CDX-1127 is currently in a phase 1 trial in various types of cancer, with results reading out later this year. The two armed trial consists of solid tumors & leukemia/lymphomas. The first phase will look at its safety profile (apparently so far, so good) & effect on cancer, while the second phase up to 30 patients will continue to receive treatment for further safety testing & evidence of anti-tumor activity until disease progression or forced to stop treatment for other reasons. I view it as a "dark horse", an immunotherapy with much promise but proof will be in the data. It has a dual mode of action, by which it stimulates T cells and also binds to its target CD27 to induce cell death. Management has made comparisons to Yervoy and the promising PD-1 from BMY. More importantly, to date it's been shown to have a solid safety profile in preclinical and animal models. Potentially, it could be used a monotherapy, in addition to chemo, or in combination with other approved drugs such as Yervoy or Zelboraf.

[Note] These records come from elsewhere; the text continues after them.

-- ==== Sys2Proof/Machine/Dispatch.lean ====
section
/-! DEFINITION. The dispatch: each command's arm calls its meaning. -/

namespace Sys2Proof.Machine

def exec (i : Instr) (s : State) : Host.Outcome State Fault Refusal :=
  match i with
  | .entryWrite o index sub value => Sys2Proof.Machine.execEntryWrite o index sub value s
  | .rfinWord n samples => Sys2Proof.Machine.execRfinWord n samples s
  | .captureComplete n => Sys2Proof.Machine.execCaptureComplete n s
  | .sampleRelease k => Sys2Proof.Machine.execSampleRelease k s
  | .settlingEnd p => Sys2Proof.Machine.execSettlingEnd p s
  | .pathGoLive p => Sys2Proof.Machine.execPathGoLive p s
  | .rampEnd p => Sys2Proof.Machine.execRampEnd p s
  | .converterPowerDown v => Sys2Proof.Machine.execConverterPowerDown v s
  | .converterCalibrated v => Sys2Proof.Machine.execConverterCalibrated v s
  | .modeRequest o v => Sys2Proof.Machine.execModeRequest o v s
  | .qualifiedRestart o v => Sys2Proof.Machine.execQualifiedRestart o v s
  | .powerOnReset => Sys2Proof.Machine.execPowerOnReset s
  | .resetNLow nanoseconds => Sys2Proof.Machine.execResetNLow nanoseconds s
  | .resetCommand o v => Sys2Proof.Machine.execResetCommand o v s
  | .twinResetHold => Sys2Proof.Machine.execTwinResetHold s
  | .resetRelease straps => Sys2Proof.Machine.execResetRelease straps s
  | .startLock => Sys2Proof.Machine.execStartLock s
  | .depotReady => Sys2Proof.Machine.execDepotReady s
  | .imageSave o v => Sys2Proof.Machine.execImageSave o v s
  | .imageSaveDone => Sys2Proof.Machine.execImageSaveDone s
  | .slotErase o v => Sys2Proof.Machine.execSlotErase o v s
  | .powerOnHour => Sys2Proof.Machine.execPowerOnHour s
  | .lockLoss => Sys2Proof.Machine.execLockLoss s
  | .relock => Sys2Proof.Machine.execRelock s
  | .loFrequencyWrite o l v => Sys2Proof.Machine.execLoFrequencyWrite o l v s
  | .loCalibration o l v => Sys2Proof.Machine.execLoCalibration o l v s
  | .loLock l => Sys2Proof.Machine.execLoLock l s
  | .loLockOverdue l => Sys2Proof.Machine.execLoLockOverdue l s
  | .loLockLoss l => Sys2Proof.Machine.execLoLockLoss l s
  | .sourceQualified src time => Sys2Proof.Machine.execSourceQualified src time s
  | .sourceLost src => Sys2Proof.Machine.execSourceLost src s
  | .timeHoldoverExpiry => Sys2Proof.Machine.execTimeHoldoverExpiry s
  | .timeSetAtPps o => Sys2Proof.Machine.execTimeSetAtPps o s
  | .timeSetNow o => Sys2Proof.Machine.execTimeSetNow o s
  | .timeSetTimeout => Sys2Proof.Machine.execTimeSetTimeout s
  | .ppsInEdge => Sys2Proof.Machine.execPpsInEdge s
  | .ppsInLost => Sys2Proof.Machine.execPpsInLost s
  | .ppsOutRise => Sys2Proof.Machine.execPpsOutRise s
  | .ppsOutFall => Sys2Proof.Machine.execPpsOutFall s
  | .reftuneUpdate => Sys2Proof.Machine.execReftuneUpdate s
  | .slackWindowEnd => Sys2Proof.Machine.execSlackWindowEnd s
  | .controlPeriodStart => Sys2Proof.Machine.execControlPeriodStart s
  | .outputPhase => Sys2Proof.Machine.execOutputPhase s
  | .muteWrite o p v => Sys2Proof.Machine.execMuteWrite o p v s
  | .synchronisingResetCommand o p v => Sys2Proof.Machine.execSynchronisingResetCommand o p v s
  | .romCheck good => Sys2Proof.Machine.execRomCheck good s
  | .expressWindowEnd p pt => Sys2Proof.Machine.execExpressWindowEnd p pt s
  | .stoppingIntervalEnd p pt => Sys2Proof.Machine.execStoppingIntervalEnd p pt s
  | .stoppingIntervalWrite o p v => Sys2Proof.Machine.execStoppingIntervalWrite o p v s
  | .compositeWindowEnd n => Sys2Proof.Machine.execCompositeWindowEnd n s
  | .maximaReset o p v => Sys2Proof.Machine.execMaximaReset o p v s
  | .compositeMaximaReset o v => Sys2Proof.Machine.execCompositeMaximaReset o v s
  | .lifetimeMinimumReset o v => Sys2Proof.Machine.execLifetimeMinimumReset o v s
  | .captureArm o n => Sys2Proof.Machine.execCaptureArm o n s
  | .captureAbort o n => Sys2Proof.Machine.execCaptureAbort o n s
  | .correlationWindowEnd p => Sys2Proof.Machine.execCorrelationWindowEnd p s
  | .tapFreeze o p => Sys2Proof.Machine.execTapFreeze o p s
  | .tapRelease o p => Sys2Proof.Machine.execTapRelease o p s
  | .tapReset o p v => Sys2Proof.Machine.execTapReset o p v s
  | .sweepStart o p => Sys2Proof.Machine.execSweepStart o p s
  | .sweepAbort o p => Sys2Proof.Machine.execSweepAbort o p s
  | .sweepPhaseEnd p => Sys2Proof.Machine.execSweepPhaseEnd p s
  | .sweepComplete p => Sys2Proof.Machine.execSweepComplete p s
  | .oscillationRetry p => Sys2Proof.Machine.execOscillationRetry p s
  | .retryBackoffRelease => Sys2Proof.Machine.execRetryBackoffRelease s
  | .overloadWindowEnd n => Sys2Proof.Machine.execOverloadWindowEnd n s
  | .overloadRelease n => Sys2Proof.Machine.execOverloadRelease n s
  | .oobCheck k m => Sys2Proof.Machine.execOobCheck k m s
  | .oobMuteLift p => Sys2Proof.Machine.execOobMuteLift p s
  | .unverifiedBackoff k p => Sys2Proof.Machine.execUnverifiedBackoff k p s
  | .reflectedMuteLift n => Sys2Proof.Machine.execReflectedMuteLift n s
  | .reflectedBackoffRelease n => Sys2Proof.Machine.execReflectedBackoffRelease n s
  | .reflectedStale n => Sys2Proof.Machine.execReflectedStale n s
  | .netstopAssert => Sys2Proof.Machine.execNetstopAssert s
  | .netstopRelease => Sys2Proof.Machine.execNetstopRelease s
  | .lineStopRelease o => Sys2Proof.Machine.execLineStopRelease o s
  | .lineStopStand o => Sys2Proof.Machine.execLineStopStand o s
  | .lineStopIsolate o => Sys2Proof.Machine.execLineStopIsolate o s
  | .periodStart => Sys2Proof.Machine.execPeriodStart s
  | .timetableEntry n => Sys2Proof.Machine.execTimetableEntry n s
  | .switchingEdge w assert => Sys2Proof.Machine.execSwitchingEdge w assert s
  | .syncBurstDetected b => Sys2Proof.Machine.execSyncBurstDetected b s
  | .syncBurstMissed => Sys2Proof.Machine.execSyncBurstMissed s
  | .frameHoldoverExpiry => Sys2Proof.Machine.execFrameHoldoverExpiry s
  | .pointsBurst k levelA levelB => Sys2Proof.Machine.execPointsBurst k levelA levelB s
  | .pointsChange k => Sys2Proof.Machine.execPointsChange k s
  | .coexRequest k => Sys2Proof.Machine.execCoexRequest k s
  | .coexGrant k => Sys2Proof.Machine.execCoexGrant k s
  | .coexRelease k => Sys2Proof.Machine.execCoexRelease k s
  | .coexResume k => Sys2Proof.Machine.execCoexResume k s
  | .coexGrantOverdue k => Sys2Proof.Machine.execCoexGrantOverdue k s
  | .pwmPeriod a => Sys2Proof.Machine.execPwmPeriod a s
  | .encoderEdge a levelA levelB => Sys2Proof.Machine.execEncoderEdge a levelA levelB s
  | .encoderIndex a => Sys2Proof.Machine.execEncoderIndex a s
  | .encoderStall a => Sys2Proof.Machine.execEncoderStall a s
  | .faultClear o a v => Sys2Proof.Machine.execFaultClear o a v s
  | .twinPartnerTimeout => Sys2Proof.Machine.execTwinPartnerTimeout s
  | .tokenLost => Sys2Proof.Machine.execTokenLost s
  | .tokenReturn => Sys2Proof.Machine.execTokenReturn s
  | .tokenWireFault => Sys2Proof.Machine.execTokenWireFault s
  | .preemptRise => Sys2Proof.Machine.execPreemptRise s
  | .preemptWindowEnd => Sys2Proof.Machine.execPreemptWindowEnd s
  | .strapConflictReclaim => Sys2Proof.Machine.execStrapConflictReclaim s
  | .swapCommand o v => Sys2Proof.Machine.execSwapCommand o v s
  | .swapStart => Sys2Proof.Machine.execSwapStart s
  | .swapDriverHandover => Sys2Proof.Machine.execSwapDriverHandover s
  | .swapClaim => Sys2Proof.Machine.execSwapClaim s
  | .swapAbort => Sys2Proof.Machine.execSwapAbort s
  | .twinFrameSend => Sys2Proof.Machine.execTwinFrameSend s
  | .twinFrameReceive frame => Sys2Proof.Machine.execTwinFrameReceive frame s
  | .twinStreamBreak => Sys2Proof.Machine.execTwinStreamBreak s
  | .joinStart => Sys2Proof.Machine.execJoinStart s
  | .joinCommand o => Sys2Proof.Machine.execJoinCommand o s
  | .twinWithdraw o => Sys2Proof.Machine.execTwinWithdraw o s
  | .reintegrationStepDone => Sys2Proof.Machine.execReintegrationStepDone s
  | .reintegrationComplete => Sys2Proof.Machine.execReintegrationComplete s
  | .reintegrationAbandon => Sys2Proof.Machine.execReintegrationAbandon s
  | .reintegrationBackoffEase => Sys2Proof.Machine.execReintegrationBackoffEase s
  | .takeBack => Sys2Proof.Machine.execTakeBack s
  | .provingSwapDue => Sys2Proof.Machine.execProvingSwapDue s
  | .proveNow o v => Sys2Proof.Machine.execProveNow o v s
  | .provingDwellEnd => Sys2Proof.Machine.execProvingDwellEnd s
  | .selfTestReceive o => Sys2Proof.Machine.execSelfTestReceive o s
  | .selfTestLink o => Sys2Proof.Machine.execSelfTestLink o s
  | .selfTestDone passed => Sys2Proof.Machine.execSelfTestDone passed s
  | .laneLock q => Sys2Proof.Machine.execLaneLock q s
  | .blockLockLoss q => Sys2Proof.Machine.execBlockLockLoss q s
  | .lineFrameSend q => Sys2Proof.Machine.execLineFrameSend q s
  | .lineFrameReceive q frame => Sys2Proof.Machine.execLineFrameReceive q frame s
  | .fecMismatch q => Sys2Proof.Machine.execFecMismatch q s
  | .managementPacket q packet => Sys2Proof.Machine.execManagementPacket q packet s
  | .addressLapse address => Sys2Proof.Machine.execAddressLapse address s
  | .ringProbe => Sys2Proof.Machine.execRingProbe s
  | .ringProbeReturn returned => Sys2Proof.Machine.execRingProbeReturn returned s
  | .joinRequestSend => Sys2Proof.Machine.execJoinRequestSend s
  | .joinRequest value => Sys2Proof.Machine.execJoinRequest value s
  | .joinChallenge value => Sys2Proof.Machine.execJoinChallenge value s
  | .joinAnswer value => Sys2Proof.Machine.execJoinAnswer value s
  | .joinDecision value => Sys2Proof.Machine.execJoinDecision value s
  | .joinDecisionTimeout => Sys2Proof.Machine.execJoinDecisionTimeout s
  | .joinRetry => Sys2Proof.Machine.execJoinRetry s
  | .pendingAccept o address fingerprint => Sys2Proof.Machine.execPendingAccept o address fingerprint s
  | .pendingReject o address fingerprint => Sys2Proof.Machine.execPendingReject o address fingerprint s
  | .rosterWrite o entry => Sys2Proof.Machine.execRosterWrite o entry s
  | .hspiRequest bytes => Sys2Proof.Machine.execHspiRequest bytes s
  | .hspiResponse => Sys2Proof.Machine.execHspiResponse s
  | .hspiStatus => Sys2Proof.Machine.execHspiStatus s
  | .doorbellSubmit => Sys2Proof.Machine.execDoorbellSubmit s
  | .doorbellRelease => Sys2Proof.Machine.execDoorbellRelease s
  | .lineResponse source body => Sys2Proof.Machine.execLineResponse source body s
  | .transactionTimeout tag => Sys2Proof.Machine.execTransactionTimeout tag s
  | .tagQuarantineEnd tag => Sys2Proof.Machine.execTagQuarantineEnd tag s
  | .commit o => Sys2Proof.Machine.execCommit o s
  | .discard o => Sys2Proof.Machine.execDiscard o s
  | .pendingSetLapse => Sys2Proof.Machine.execPendingSetLapse s
  | .commitActivation => Sys2Proof.Machine.execCommitActivation s
  | .counterClear o v => Sys2Proof.Machine.execCounterClear o v s
  | .irqClear o v => Sys2Proof.Machine.execIrqClear o v s
  | .attestation o nonce => Sys2Proof.Machine.execAttestation o nonce s
  | .signatureDone => Sys2Proof.Machine.execSignatureDone s
  | .thermalReading r => Sys2Proof.Machine.execThermalReading r s
  | .ladderAdvance => Sys2Proof.Machine.execLadderAdvance s
  | .ladderRetreat => Sys2Proof.Machine.execLadderRetreat s
  | .sagDecision rail millivolts => Sys2Proof.Machine.execSagDecision rail millivolts s
  | .brownOut rail => Sys2Proof.Machine.execBrownOut rail s
  | .saveComplete => Sys2Proof.Machine.execSaveComplete s
  | .sagRecovery => Sys2Proof.Machine.execSagRecovery s
  | .holdupReading millivolts => Sys2Proof.Machine.execHoldupReading millivolts s
  | .fieldSupplyLost millivolts => Sys2Proof.Machine.execFieldSupplyLost millivolts s
  | .fieldSupplyRestored millivolts => Sys2Proof.Machine.execFieldSupplyRestored millivolts s
  | .nvUnitComplete => Sys2Proof.Machine.execNvUnitComplete s
  | .bookFreeze o => Sys2Proof.Machine.execBookFreeze o s
  | .bookRelease o => Sys2Proof.Machine.execBookRelease o s
  | .bookFreezeExpiry => Sys2Proof.Machine.execBookFreezeExpiry s
  | .bookExport o => Sys2Proof.Machine.execBookExport o s
  | .exportSigned => Sys2Proof.Machine.execExportSigned s
  | .hkTrigger q => Sys2Proof.Machine.execHkTrigger q s
  | .hkTriggerCommand o q v => Sys2Proof.Machine.execHkTriggerCommand o q v s
  | .hkConversion microvolts => Sys2Proof.Machine.execHkConversion microvolts s
  | .hkRunComplete => Sys2Proof.Machine.execHkRunComplete s
  | .hkUrgentRequest o channel => Sys2Proof.Machine.execHkUrgentRequest o channel s
  | .hkMark o v => Sys2Proof.Machine.execHkMark o v s
  | .twBusCheck c scl sda => Sys2Proof.Machine.execTwBusCheck c scl sda s
  | .twTransferCommand o c v => Sys2Proof.Machine.execTwTransferCommand o c v s
  | .twTransferDone c r => Sys2Proof.Machine.execTwTransferDone c r s
  | .sclTimeout c sda => Sys2Proof.Machine.execSclTimeout c sda s
  | .nineClockRecovery c clocks sdaHigh => Sys2Proof.Machine.execNineClockRecovery c clocks sdaHigh s
  | .sdaStuckRetry c clocks sdaHigh => Sys2Proof.Machine.execSdaStuckRetry c clocks sdaHigh s
  | .twResetCommand o c v => Sys2Proof.Machine.execTwResetCommand o c v s
  | .twResetDone c => Sys2Proof.Machine.execTwResetDone c s
  | .twtWriteByte first b => Sys2Proof.Machine.execTwtWriteByte first b s
  | .twtReadByte first => Sys2Proof.Machine.execTwtReadByte first s
  | .twtBrokenTransfer k => Sys2Proof.Machine.execTwtBrokenTransfer k s
  | .twtTimeout => Sys2Proof.Machine.execTwtTimeout s
  | .jtagReset => Sys2Proof.Machine.execJtagReset s
  | .extest => Sys2Proof.Machine.execExtest s
  | .idcode => Sys2Proof.Machine.execIdcode s
  | .samplePreload => Sys2Proof.Machine.execSamplePreload s
  | .clamp => Sys2Proof.Machine.execClamp s
  | .highz => Sys2Proof.Machine.execHighz s
  | .bypass => Sys2Proof.Machine.execBypass s
  | .lineFrameMissing q => Sys2Proof.Machine.execLineFrameMissing q s
  | .vholdRunsOut => Sys2Proof.Machine.execVholdRunsOut s
  | .sclRise c sda => Sys2Proof.Machine.execSclRise c sda s

end Sys2Proof.Machine
end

CDX-1135 is a complement inhibitor similar to Alexion's Soliris, currently recruiting patients for a phase 1 trial in Dense Deposit Disease with results coming year end. If positive, the company plans to initiate a trial that could lead to accelerated approval for this ultra-orphan indication. Additionally, whereas Soliris only binds to C5, CDX1135 binds to both C3 and C5. The drug has shown a good safety profile in prior studies in over 500 patients. Results in mice were promising, as the drug showed control of C3 based damage to kidneys (no other treatments have done so).

The company has other promising drug candidates, but I chose to focus on the above 4. As always, only invest dollars that you can afford to lose in biotech. My plan is to sit on my shares and wait for product approvals (2015/2016) or buyout, whichever comes first.

Disclosure: I am long CLDX. I wrote this article myself, and it expresses my own opinions. I am not receiving compensation for it (other than from Seeking Alpha). I have no business relationship with any company whose stock is mentioned in this article.